Facial Recognition has gained popularity in recent years. You might have noticed that most photo applications automatically tag a name to a photo as soon as you upload it to their platform – this is due to facial recognition software. Now it is being introduced for consumer security in smartphones, tablets, laptops, etc.
Initially the technology was used by airport administrations and various law enforcement bodies around the world but nowadays almost everyone with a smart phone is using this technology. Most applications on a smart phone rely on this feature for security purposes. An increase in the usage of this technology has led app developers to integrate this feature into their applications.
According to a report by Component, the facial recognition market is expected to grow from $3.2 billion in 2019 to over $7.0 billion by 2024 in the U.S alone. Although this technology has been heavily adopted in a very short period of time, there are some very serious concerns that need to be addressed.
In order to make facial recognition technology more reliable, companies are collecting data from wide varieties of sources without the conscious consent of users.

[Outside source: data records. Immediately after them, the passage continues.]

-- ==== Sys2Proof/Machine/Schedule.lean ====
section
/-!
DEFINITION. The message schedule expander of 42_message_schedule.md: the two mixing functions, the expander output and
the window shift of the hardware (section 3).
-/
namespace Sys2Proof.Machine

/-- `sigma0(x)`, the first schedule mixing function (42_message_schedule.md R140). -/
def sigma0 (x : Word) : Word := rotr x 1 ^^^ rotr x 8 ^^^ shr x 7

/-- `sigma1(x)`, the second schedule mixing function (42_message_schedule.md R141). -/
def sigma1 (x : Word) : Word := rotr x 19 ^^^ rotr x 61 ^^^ shr x 6

/-- The expander output `w_new` (42_message_schedule.md R147). -/
def windowNew (w : Vector Word 16) : Word := w[0] + sigma0 w[1] + w[9] + sigma1 w[14]

/-- The window shift of a ROUND edge (42_message_schedule.md R148). -/
def shiftWindow (w : Vector Word 16) : Vector Word 16 :=
  Vector.ofFn fun j => if h : j.val < 15 then w[j.val + 1] else windowNew w

end Sys2Proof.Machine
end

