-- ==== Sys2Proof/Tests/Slice0.lean ====
section
/-!
SUPPORT. The model's own tests. Every expected value is the spec's: the opcode map (30_encoding.md R75) and the vectors
of 95_test_vectors.md, whose row each test names. `witness_…` theorems show states and operands that meet the
hypotheses of the obligation they name, all together.
-/
namespace Sys2Proof.Machine.Slice0

/-! ### Well-formedness and decoding -/

/-- A block of 127 bytes is refused, one of 128 is not (20_memory.md R53). -/
theorem test_wholeBlock_refuses_partial :
    wholeBlock (List.replicate 127 0#8) = false ∧ wholeBlock (List.replicate 129 0#8) = false ∧
    wholeBlock (List.replicate 128 0#8) = true := by
  simp [wholeBlock, Config.blockBytes]

/-- The message length's bound (41_host_padding.md R128). -/
theorem test_lengthInDomain_bound :
    lengthInDomain (2 ^ 125) = false ∧ lengthInDomain (2 ^ 125 - 1) = true ∧ lengthInDomain 0 = true := by decide

/-- Images that are no transfer: none, a code of more than two bits, a partial block. -/
theorem test_decodeImage_refuses :
    decodeImage [] = .error .noTransfer ∧
    decodeImage (4#8 :: List.replicate 128 0#8) = .error .notATwoBitCode ∧
    decodeImage (1#8 :: List.replicate 127 0#8) = .error .partialBlock := by decide +kernel

/-- R75: `cmd_op` 00. -/
theorem test_decode_init : decodeTableWord 8 0b00000000 = some .init := by decide

/-- R75, R76: `cmd_op` 01, and byte 0 of the block (0x80) in `blk_data[1023:1016]`. -/
theorem test_decode_block :
    decodeTableWord 1032 0b10000000_00000001 = some (.block (0x80#1024 <<< 1016)) := by decide +kernel

/-- R75, R76: `cmd_op` 10, and byte 127 of the block (0x18) in `blk_data[7:0]`. -/
theorem test_decode_initBlock :
    decodeTableWord 1032 (0b00000010 + 0x18 * 2 ^ 1024) = some (.initBlock 0x18#1024) := by decide +kernel

/-- R75: `cmd_op` 11. -/
theorem test_decode_reserved : decodeTableWord 8 0b00000011 = some .reserved := by decide

/-- R83: an unknown block refuses BLOCK and is no matter to INIT. -/
theorem test_decode_unknown_block :
    decodePorts (.known 0b01#2) .unknown = .error .unknownBlock ∧ decodePorts (.known 0b00#2) .unknown = .ok .init ∧
    decodePorts .unknown (.known 0) = .error .unknownOpcode := by decide

/-! ### Small states -/

/-- The padded block of "abc" (95_test_vectors.md 2.6): bytes 61 62 63 80, zeros, and 18 last. -/
def abcBlock : Block := (0x61626380#1024 <<< 992) ||| 0x18#1024

/-- Eight words that are not IV. -/
def words : Vector Word 8 := #v[1, 2, 3, 4, 5, 6, 7, 8]

/-- IDLE with a digest state, `dv = 1` and the given inputs. -/
def idleState (ps : List PortInput) : State := { State.reset with H := words, dv := true, inputs := ps }

/-- ROUND `t` of the block "abc" from IV (R223). -/
def roundState (t : BitVec 7) (ps : List PortInput) : State :=
  { State.reset with
    V := iv, vWritten := Vector.replicate 8 true, Wwin := blockWords abcBlock,
    wwinWritten := Vector.replicate 16 true, t := t, fsm := .round, inputs := ps }

/-- FEED with the overflow corner of 95_test_vectors.md C10. -/
def feedState (ps : List PortInput) : State :=
  { State.reset with
    H := #v[0xFFFFFFFFFFFFFFFF, 0, 0, 0, 0, 0, 0, 0], V := #v[2, 1, 0, 0, 0, 0, 0, 0],
    vWritten := Vector.replicate 8 true, wwinWritten := Vector.replicate 16 true, fsm := .feed, inputs := ps }

/-- A reset edge at which INIT_BLOCK is offered as well. -/
def resetPins : PortInput := ⟨.known true, .known true, .known 0b10#2, .known 0⟩

/-- An edge at which every port is known and nothing is offered. -/
def noOffer : PortInput := ⟨.known false, .known false, .known 0b01#2, .known 0⟩

/-- The next state holds `f`. -/
def nextIs {σ : Type} (o : Host.Outcome σ Fault Refusal) (f : σ → Bool) : Bool :=
  match o with
  | .next u => f u
  | .fault _ => false
  | .refused _ => false

/-! ### One step each -/

/-- C2. -/
theorem test_init_loads_iv :
    nextIs (step ((idleState []).withFetchWord 8 0)) (fun u => u.H = iv ∧ u.dv = false ∧ u.fsm = .idle) = true := by
  decide

/-- C8: INIT offered in round 5 is not taken. -/
theorem test_init_while_busy :
    nextIs (step (roundState 5#7 [offer .init])) (fun u => u.t = 6#7 ∧ u.fsm = .round ∧ u.V ≠ iv) = true := by
  decide

/-- C3, from the opcode table's own word (a block of zeros). -/
theorem test_block_starts_from_H :
    nextIs (step ((idleState []).withFetchWord 8 1))
      (fun u => u.V = words ∧ u.H = words ∧ u.Wwin[15] = 0 ∧ u.t = 0 ∧ u.fsm = .round ∧ u.dv = false) = true := by
  decide +kernel

/-- 2.6: W[0] and W[15] of "abc" in the window. -/
theorem test_block_loads_window :
    nextIs (exec (.block abcBlock) State.reset)
      (fun u => u.Wwin[0] = 0x6162638000000000 ∧ u.Wwin[1] = 0 ∧ u.Wwin[15] = 0x18 ∧ u.V = iv) = true := by
  decide +kernel

/-- C4, from the opcode table's own word. -/
theorem test_initBlock_starts_from_iv :
    nextIs (step ((idleState []).withFetchWord 8 2))
      (fun u => u.V = iv ∧ u.H = iv ∧ u.t = 0 ∧ u.fsm = .round ∧ u.dv = false) = true := by
  decide

/-- C12: not accepted at a reset edge. -/
theorem test_initBlock_at_reset_edge :
    nextIs (step (idleState [resetPins])) (fun u => u = State.reset) = true := by decide

/-- C5. -/
theorem test_reserved_sets_err :
    nextIs (step ((idleState []).withFetchWord 8 3))
      (fun u => u.err = true ∧ u.H = words ∧ u.dv = true ∧ u.fsm = .idle ∧ status u = 0b110#3) = true := by
  decide

/-- C6. -/
theorem test_reserved_again :
    nextIs (exec .reserved { State.reset with err := true }) (fun u => u = { State.reset with err := true }) = true := by
  decide

/-- C9. -/
theorem test_round_79_ends_in_feed :
    nextIs (step (roundState 79#7 [])) (fun u => u.t = 0 ∧ u.fsm = .feed ∧ u.dv = false) = true := by decide

/-- C10, with the carry out of bit 63 discarded. -/
theorem test_feed_wraps :
    nextIs (step (feedState [])) (fun u => u.H[0] = 1 ∧ u.H[1] = 1 ∧ u.dv = true ∧ u.fsm = .idle) = true := by
  decide

/-- C11. -/
theorem test_reset_in_a_block :
    nextIs (step (roundState 39#7 [resetPins]))
      (fun u => u.H = iv ∧ u.fsm = .idle ∧ u.t = 0 ∧ u.vWritten[7] = false ∧ cmdReady u = true) = true := by
  decide

/-- 2.6: the row of t = 0, T1 and T2 included. -/
theorem test_round_0_of_abc :
    temp1 iv (kConst 0) 0x6162638000000000 = 0xb37b0cfa1b97e8a0 ∧ temp2 iv = 0x4334c1bea164f555 ∧
    nextIs (step (roundState 0#7 []))
      (fun u => u.V = #v[0xf6afceb8bcfcddf5, 0x6a09e667f3bcc908, 0xbb67ae8584caa73b, 0x3c6ef372fe94f82b,
        0x58cb02347ab51f91, 0x510e527fade682d1, 0x9b05688c2b3e6c1f, 0x1f83d9abfb41bd6b] ∧
        u.Wwin[15] = 0x6162638000000000 ∧ u.Wwin[14] = 0x18) = true := by
  decide +kernel

/-! ### Functions -/

/-- 2.1. -/
theorem test_rotr_shr :
    rotr 1 61 = 8 ∧ rotr 0x0123456789ABCDEF 1 = 0x8091A2B3C4D5E6F7 ∧ shr 0x8000000000000000 6 = 0x0200000000000000 := by
  decide

/-- 2.2, 2.3. -/
theorem test_mixing :
    sigma0 0x0123456789ABCDEF = 0x6F92C77C6C4F1AA1 ∧ sigma1 0x0123456789ABCDEF = 0x70A3460DBBD4317A ∧
    bigSigma0 0x0123456789ABCDEF = 0xB7C57A100C7EC1AB ∧ bigSigma1 0x0123456789ABCDEF = 0x7703112333475567 := by
  decide

/-- 2.8: the corners of the tables. -/
theorem test_tables :
    kConst 0 = 0x428A2F98D728AE22 ∧ kConst 79 = 0x6C44198C4A475817 ∧ romRead 80#7 = none ∧
    iv[0] = 0x6A09E667F3BCC908 ∧ iv[7] = 0x5BE0CD19137E2179 := by decide

/-- 2.4: lengths 111 and 112. -/
theorem test_padding :
    zeroBytes 111 = 0 ∧ zeroBytes 112 = 127 ∧ zeroBytes 0 = 111 ∧
    (pad (List.replicate 112 0x61#8)).length = 256 ∧
    (pad (List.replicate 111 0x61#8)).drop 112 = List.replicate 14 0#8 ++ [0x03, 0x78] := by decide +kernel

/-- 2.9: leading zeros kept, lower case. -/
theorem test_hex :
    hexWord 1 = List.replicate 15 '0' ++ ['1'] ∧
    hexWord 0xABCDEF0123456789 =
      ['a', 'b', 'c', 'd', 'e', 'f', '0', '1', '2', '3', '4', '5', '6', '7', '8', '9'] := by decide

/-- 2.9, the last row: after reset the port renders IV, and with `digest_valid = 0` it is not returned (46_host_driver.md
R250). -/
theorem test_return_requires_valid :
    (hexPort (digest State.reset)).take 16 =
      ['6', 'a', '0', '9', 'e', '6', '6', '7', 'f', '3', 'b', 'c', 'c', '9', '0', '8'] ∧
    (hexPort (digest State.reset)).drop 112 =
      ['5', 'b', 'e', '0', 'c', 'd', '1', '9', '1', '3', '7', 'e', '2', '1', '7', '9'] ∧
    returnHex (readout State.reset) = .error .digestNotValid := by decide +kernel

/-- A READ samples the outputs and takes no edge (20_memory.md R54). -/
theorem test_read_takes_no_edge :
    nextIs (hostMove (hostStart State.reset [.read]))
      (fun r => r = ⟨State.reset, [], [⟨digestOfWords iv, 0b000#3⟩], 0⟩) = true := by
  decide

In most cases users install the application on their device without reading the terms and conditions of the application which allows the companies to monetize this data .
Another concern is security. Facial recognition data is like your password. Anyone who has access to your facial recognition data can use this information as though they were you – anywhere where facial recognition is used. The first level of this exposure will likely be felt when the first database of facial recognition information is hacked and leaked to the dark web. The technology is still new to the industry and developers are continuously improving this technology. If you use this technology, we recommend that you also use two factor authentication.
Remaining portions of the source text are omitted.